Guest post: What 100,000 studies tell us about climate impacts around the world

Multiple Authors

10.11.21
Guest postsGuest post: What 100,000 studies tell us about climate impacts around the world

The rapid growth of climate research provides an unprecedented evidence base for observing the impacts of climate change across the globe.

However, the sheer volume of published studies means attempting to evaluate it as a whole makes for a daunting challenge. 

In our new study, published in Nature Climate Change, we used machine-learning approaches to assess, classify and map more than 100,000 peer-reviewed studies on climate impacts. 

Our findings show that the influence of human-caused warming on average temperature and rainfall can already be felt for 85% of the world’s population and 80% of the world’s area.

The results also highlight an “attribution gap” between countries in the global north and south, due to a relative lack of research on climate impacts in less-developed countries.

Machine-learning

Since the Intergovernmental Panel on Climate Change (IPCC) published its first assessment report in 1990, the number of studies relevant to observed climate impacts published per year has increased by more than two orders of magnitude.

By itself, the first part of the IPCC’s most recent assessment report – published in August – references more than 14,000 scientific papers.

This exponential growth in peer-reviewed scientific publications on climate change is already pushing manual expert assessments to their limits.

In this study, we develop an approach using machine learning – developing an algorithm that can recognise not just whether a study is about climate impacts, but the locations mentioned, the climate impact driver – whether the impacts were caused by temperature or precipitation changes – and the type of impacts described. 

To do so, we use the state-of-the-art deep-learning language representation model, called “BERT”. The model can capture context-dependent meanings of texts, which means it can extract the information we are looking for from each study we analysed.

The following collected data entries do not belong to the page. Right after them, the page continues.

-- ==== Sys2Proof/Laws/State.lean ====
section
/-! SUPPORT. Laws of the named state updates: one lemma per field per update, what a register and a hidden record read as
after a write, and the derived writes as plain ones. -/

namespace Sys2Proof.Machine

/-! ## Fields that an update leaves alone -/
@[simp] theorem State.wr_shadow (s : State) (f : Field) (v : Nat) : (s.wr f v).shadow = s.shadow := rfl
@[simp] theorem State.wr_image (s : State) (f : Field) (v : Nat) : (s.wr f v).image = s.image := rfl
@[simp] theorem State.wr_copies (s : State) (f : Field) (v : Nat) : (s.wr f v).copies = s.copies := rfl
@[simp] theorem State.wr_ports (s : State) (f : Field) (v : Nat) : (s.wr f v).ports = s.ports := rfl
@[simp] theorem State.wr_ups (s : State) (f : Field) (v : Nat) : (s.wr f v).ups = s.ups := rfl
@[simp] theorem State.wr_secs (s : State) (f : Field) (v : Nat) : (s.wr f v).secs = s.secs := rfl
@[simp] theorem State.wr_quads (s : State) (f : Field) (v : Nat) : (s.wr f v).quads = s.quads := rfl
@[simp] theorem State.wr_faults (s : State) (f : Field) (v : Nat) : (s.wr f v).faults = s.faults := rfl
@[simp] theorem State.wr_mbx (s : State) (f : Field) (v : Nat) : (s.wr f v).mbx = s.mbx := rfl
@[simp] theorem State.wr_sw (s : State) (f : Field) (v : Nat) : (s.wr f v).sw = s.sw := rfl
@[simp] theorem State.wr_boot (s : State) (f : Field) (v : Nat) : (s.wr f v).boot = s.boot := rfl
@[simp] theorem State.wr_retain (s : State) (f : Field) (v : Nat) : (s.wr f v).retain = s.retain := rfl
@[simp] theorem State.wr_rescue (s : State) (f : Field) (v : Nat) : (s.wr f v).rescue = s.rescue := rfl
@[simp] theorem State.wr_sleep (s : State) (f : Field) (v : Nat) : (s.wr f v).sleep = s.sleep := rfl
@[simp] theorem State.wr_upd (s : State) (f : Field) (v : Nat) : (s.wr f v).upd = s.upd := rfl
@[simp] theorem State.wr_fuseGoal (s : State) (f : Field) (v : Nat) : (s.wr f v).fuseGoal = s.fuseGoal := rfl
@[simp] theorem State.wr_fuses (s : State) (f : Field) (v : Nat) : (s.wr f v).fuses = s.fuses := rfl
@[simp] theorem State.wr_phase (s : State) (f : Field) (v : Nat) : (s.wr f v).phase = s.phase := rfl
@[simp] theorem State.wr_safe (s : State) (f : Field) (v : Nat) : (s.wr f v).safe = s.safe := rfl
@[simp] theorem State.wr_stopped (s : State) (f : Field) (v : Nat) : (s.wr f v).stopped = s.stopped := rfl
@[simp] theorem State.wr_missed (s : State) (f : Field) (v : Nat) : (s.wr f v).missed = s.missed := rfl
@[simp] theorem State.wr_now (s : State) (f : Field) (v : Nat) : (s.wr f v).now = s.now := rfl
@[simp] theorem State.wr_icuTimer (s : State) (f : Field) (v : Nat) : (s.wr f v).icuTimer = s.icuTimer := rfl
@[simp] theorem State.wr_faultWidth (s : State) (f : Field) (v : Nat) : (s.wr f v).faultWidth = s.faultWidth := rfl
@[simp] theorem State.wr_resetDue (s : State) (f : Field) (v : Nat) : (s.wr f v).resetDue = s.resetDue := rfl
@[simp] theorem State.wr_low (s : State) (f : Field) (v : Nat) : (s.wr f v).low = s.low := rfl
@[simp] theorem State.wr_vbusU (s : State) (f : Field) (v : Nat) : (s.wr f v).vbusU = s.vbusU := rfl
@[simp] theorem State.wr_resetN (s : State) (f : Field) (v : Nat) : (s.wr f v).resetN = s.resetN := rfl
@[simp] theorem State.wr_por (s : State) (f : Field) (v : Nat) : (s.wr f v).por = s.por := rfl
@[simp] theorem State.wr_vioDue (s : State) (f : Field) (v : Nat) : (s.wr f v).vioDue = s.vioDue := rfl
@[simp] theorem State.wr_strapDue (s : State) (f : Field) (v : Nat) : (s.wr f v).strapDue = s.strapDue := rfl
@[simp] theorem State.wr_vbusHigh (s : State) (f : Field) (v : Nat) : (s.wr f v).vbusHigh = s.vbusHigh := rfl
@[simp] theorem State.wr_idleAt (s : State) (f : Field) (v : Nat) : (s.wr f v).idleAt = s.idleAt := rfl
@[simp] theorem State.wr_fixedAt (s : State) (f : Field) (v : Nat) : (s.wr f v).fixedAt = s.fixedAt := rfl
@[simp] theorem State.wr_duskDue (s : State) (f : Field) (v : Nat) : (s.wr f v).duskDue = s.duskDue := rfl
@[simp] theorem State.wr_lastSpi (s : State) (f : Field) (v : Nat) : (s.wr f v).lastSpi = s.lastSpi := rfl
@[simp] theorem State.wr_lastI2c (s : State) (f : Field) (v : Nat) : (s.wr f v).lastI2c = s.lastI2c := rfl
@[simp] theorem State.wr_heldI2c (s : State) (f : Field) (v : Nat) : (s.wr f v).heldI2c = s.heldI2c := rfl
@[simp] theorem State.wr_edgeDue (s : State) (f : Field) (v : Nat) : (s.wr f v).edgeDue = s.edgeDue := rfl
@[simp] theorem State.wr_poolTrig (s : State) (f : Field) (v : Nat) : (s.wr f v).poolTrig = s.poolTrig := rfl
@[simp] theorem State.wr_shedDue (s : State) (f : Field) (v : Nat) : (s.wr f v).shedDue = s.shedDue := rfl
@[simp] theorem State.wr_ldsSeq (s : State) (f : Field) (v : Nat) : (s.wr f v).ldsSeq = s.ldsSeq := rfl
@[simp] theorem State.wr_ldsRan (s : State) (f : Field) (v : Nat) : (s.wr f v).ldsRan = s.ldsRan := rfl
@[simp] theorem State.wr_ldsProfiles (s : State) (f : Field) (v : Nat) : (s.wr f v).ldsProfiles = s.ldsProfiles := rfl
@[simp] theorem State.wr_pdTable (s : State) (f : Field) (v : Nat) : (s.wr f v).pdTable = s.pdTable := rfl
@[simp] theorem State.wr_flash (s : State) (f : Field) (v : Nat) : (s.wr f v).flash = s.flash := rfl
@[simp] theorem State.wr_freeCtr (s : State) (f : Field) (v : Nat) : (s.wr f v).freeCtr = s.freeCtr := rfl
@[simp] theorem State.wr_outs (s : State) (f : Field) (v : Nat) : (s.wr f v).outs = s.outs := rfl
@[simp] theorem State.wr_pending (s : State) (f : Field) (v : Nat) : (s.wr f v).pending = s.pending := rfl

@[simp] theorem State.load_shadow (s : State) (f : Field) (v : Nat) : (s.load f v).shadow = s.shadow := rfl
@[simp] theorem State.load_copies (s : State) (f : Field) (v : Nat) : (s.load f v).copies = s.copies := rfl
@[simp] theorem State.load_ports (s : State) (f : Field) (v : Nat) : (s.load f v).ports = s.ports := rfl
@[simp] theorem State.load_ups (s : State) (f : Field) (v : Nat) : (s.load f v).ups = s.ups := rfl
@[simp] theorem State.load_secs (s : State) (f : Field) (v : Nat) : (s.load f v).secs = s.secs := rfl
@[simp] theorem State.load_quads (s : State) (f : Field) (v : Nat) : (s.load f v).quads = s.quads := rfl
@[simp] theorem State.load_faults (s : State) (f : Field) (v : Nat) : (s.load f v).faults = s.faults := rfl
@[simp] theorem State.load_mbx (s : State) (f : Field) (v : Nat) : (s.load f v).mbx = s.mbx := rfl
@[simp] theorem State.load_sw (s : State) (f : Field) (v : Nat) : (s.load f v).sw = s.sw := rfl
@[simp] theorem State.load_boot (s : State) (f : Field) (v : Nat) : (s.load f v).boot = s.boot := rfl
@[simp] theorem State.load_retain (s : State) (f : Field) (v : Nat) : (s.load f v).retain = s.retain := rfl
@[simp] theorem State.load_rescue (s : State) (f : Field) (v : Nat) : (s.load f v).rescue = s.rescue := rfl
@[simp] theorem State.load_sleep (s : State) (f : Field) (v : Nat) : (s.load f v).sleep = s.sleep := rfl
@[simp] theorem State.load_upd (s : State) (f : Field) (v : Nat) : (s.load f v).upd = s.upd := rfl
@[simp] theorem State.load_fuseGoal (s : State) (f : Field) (v : Nat) : (s.load f v).fuseGoal = s.fuseGoal := rfl
@[simp] theorem State.load_fuses (s : State) (f : Field) (v : Nat) : (s.load f v).fuses = s.fuses := rfl
@[simp] theorem State.load_phase (s : State) (f : Field) (v : Nat) : (s.load f v).phase = s.phase := rfl
@[simp] theorem State.load_safe (s : State) (f : Field) (v : Nat) : (s.load f v).safe = s.safe := rfl
@[simp] theorem State.load_stopped (s : State) (f : Field) (v : Nat) : (s.load f v).stopped = s.stopped := rfl
@[simp] theorem State.load_missed (s : State) (f : Field) (v : Nat) : (s.load f v).missed = s.missed := rfl
@[simp] theorem State.load_now (s : State) (f : Field) (v : Nat) : (s.load f v).now = s.now := rfl
@[simp] theorem State.load_icuTimer (s : State) (f : Field) (v : Nat) : (s.load f v).icuTimer = s.icuTimer := rfl
@[simp] theorem State.load_faultWidth (s : State) (f : Field) (v : Nat) : (s.load f v).faultWidth = s.faultWidth := rfl
@[simp] theorem State.load_resetDue (s : State) (f : Field) (v : Nat) : (s.load f v).resetDue = s.resetDue := rfl
@[simp] theorem State.load_low (s : State) (f : Field) (v : Nat) : (s.load f v).low = s.low := rfl
@[simp] theorem State.load_vbusU (s : State) (f : Field) (v : Nat) : (s.load f v).vbusU = s.vbusU := rfl
@[simp] theorem State.load_resetN (s : State) (f : Field) (v : Nat) : (s.load f v).resetN = s.resetN := rfl
@[simp] theorem State.load_por (s : State) (f : Field) (v : Nat) : (s.load f v).por = s.por := rfl
@[simp] theorem State.load_vioDue (s : State) (f : Field) (v : Nat) : (s.load f v).vioDue = s.vioDue := rfl
@[simp] theorem State.load_strapDue (s : State) (f : Field) (v : Nat) : (s.load f v).strapDue = s.strapDue := rfl
@[simp] theorem State.load_vbusHigh (s : State) (f : Field) (v : Nat) : (s.load f v).vbusHigh = s.vbusHigh := rfl
@[simp] theorem State.load_idleAt (s : State) (f : Field) (v : Nat) : (s.load f v).idleAt = s.idleAt := rfl
@[simp] theorem State.load_fixedAt (s : State) (f : Field) (v : Nat) : (s.load f v).fixedAt = s.fixedAt := rfl
@[simp] theorem State.load_duskDue (s : State) (f : Field) (v : Nat) : (s.load f v).duskDue = s.duskDue := rfl
@[simp] theorem State.load_lastSpi (s : State) (f : Field) (v : Nat) : (s.load f v).lastSpi = s.lastSpi := rfl
@[simp] theorem State.load_lastI2c (s : State) (f : Field) (v : Nat) : (s.load f v).lastI2c = s.lastI2c := rfl
@[simp] theorem State.load_heldI2c (s : State) (f : Field) (v : Nat) : (s.load f v).heldI2c = s.heldI2c := rfl
@[simp] theorem State.load_edgeDue (s : State) (f : Field) (v : Nat) : (s.load f v).edgeDue = s.edgeDue := rfl
@[simp] theorem State.load_poolTrig (s : State) (f : Field) (v : Nat) : (s.load f v).poolTrig = s.poolTrig := rfl
@[simp] theorem State.load_shedDue (s : State) (f : Field) (v : Nat) : (s.load f v).shedDue = s.shedDue := rfl
@[simp] theorem State.load_ldsSeq (s : State) (f : Field) (v : Nat) : (s.load f v).ldsSeq = s.ldsSeq := rfl
@[simp] theorem State.load_ldsRan (s : State) (f : Field) (v : Nat) : (s.load f v).ldsRan = s.ldsRan := rfl
@[simp] theorem State.load_ldsProfiles (s : State) (f : Field) (v : Nat) : (s.load f v).ldsProfiles = s.ldsProfiles := rfl
@[simp] theorem State.load_pdTable (s : State) (f : Field) (v : Nat) : (s.load f v).pdTable = s.pdTable := rfl
@[simp] theorem State.load_flash (s : State) (f : Field) (v : Nat) : (s.load f v).flash = s.flash := rfl
@[simp] theorem State.load_freeCtr (s : State) (f : Field) (v : Nat) : (s.load f v).freeCtr = s.freeCtr := rfl
@[simp] theorem State.load_outs (s : State) (f : Field) (v : Nat) : (s.load f v).outs = s.outs := rfl
@[simp] theorem State.load_pending (s : State) (f : Field) (v : Nat) : (s.load f v).pending = s.pending := rfl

We trained our algorithm using “supervised learning”, which involves our team hand-coding more than 2,000 documents. Our algorithm was then able to replicate the classification decisions made by humans well. The predictions it makes are, of course, not perfect, but our approach allows us to assess uncertainty ranges of our predictions explicitly.

From our experience with double-coded documents by different human coders, we can testify that human classification is not without errors or disagreement. How the performance of machine learning and human coders compare is an interesting area for further research.

In total, our algorithm identified 100,000 studies that document ways in which the human and natural systems have been impacted by climate and weather. These papers are drawn from the journal databases, Web of Science and Scopus. We do not filter the studies according to their quality or the prestige of the journal they are published in.

The chart below shows how the amount of scientific papers documenting climate impacts is large and growing. The blue shading reflects the uncertainty around our machine-learning approach.

Interactive chart of the number of climate impact studies identified by the algorithm in the science literature for 1986-2019. The blue shading indicates the uncertainty. Credit: Max Callaghan.

Weight of evidence

Where possible, our approach draws out the location where each study is focused. This allows us to map how these studies are distributed across the globe, as shown below. 

Each cell has a “weighted studies” score, with the darker areas of the map indicating where evidence is more dense – that is, where there are more studies referring to each grid cell. 

For example, almost every grid cell in Europe has several studies documenting climate impacts. Whereas, there are some areas – particularly in Africa – where the distribution of evidence is much more sparse.

Use the filters to switch between climate driver – temperature or precipitation – and type of impact – such as on “mountains, snow and ice” and “rivers, lakes and soil moisture”. These give a sense of where evidence on different impact types is distributed differently, but also highlight some limitations of our method. 

Interactive map showing weight of evidence of climate impacts by grid cell across the globe. The darker shading shows a greater weight of evidence. The filters can be used to specify the climate driver and category of impact. Credit: Max Callaghan.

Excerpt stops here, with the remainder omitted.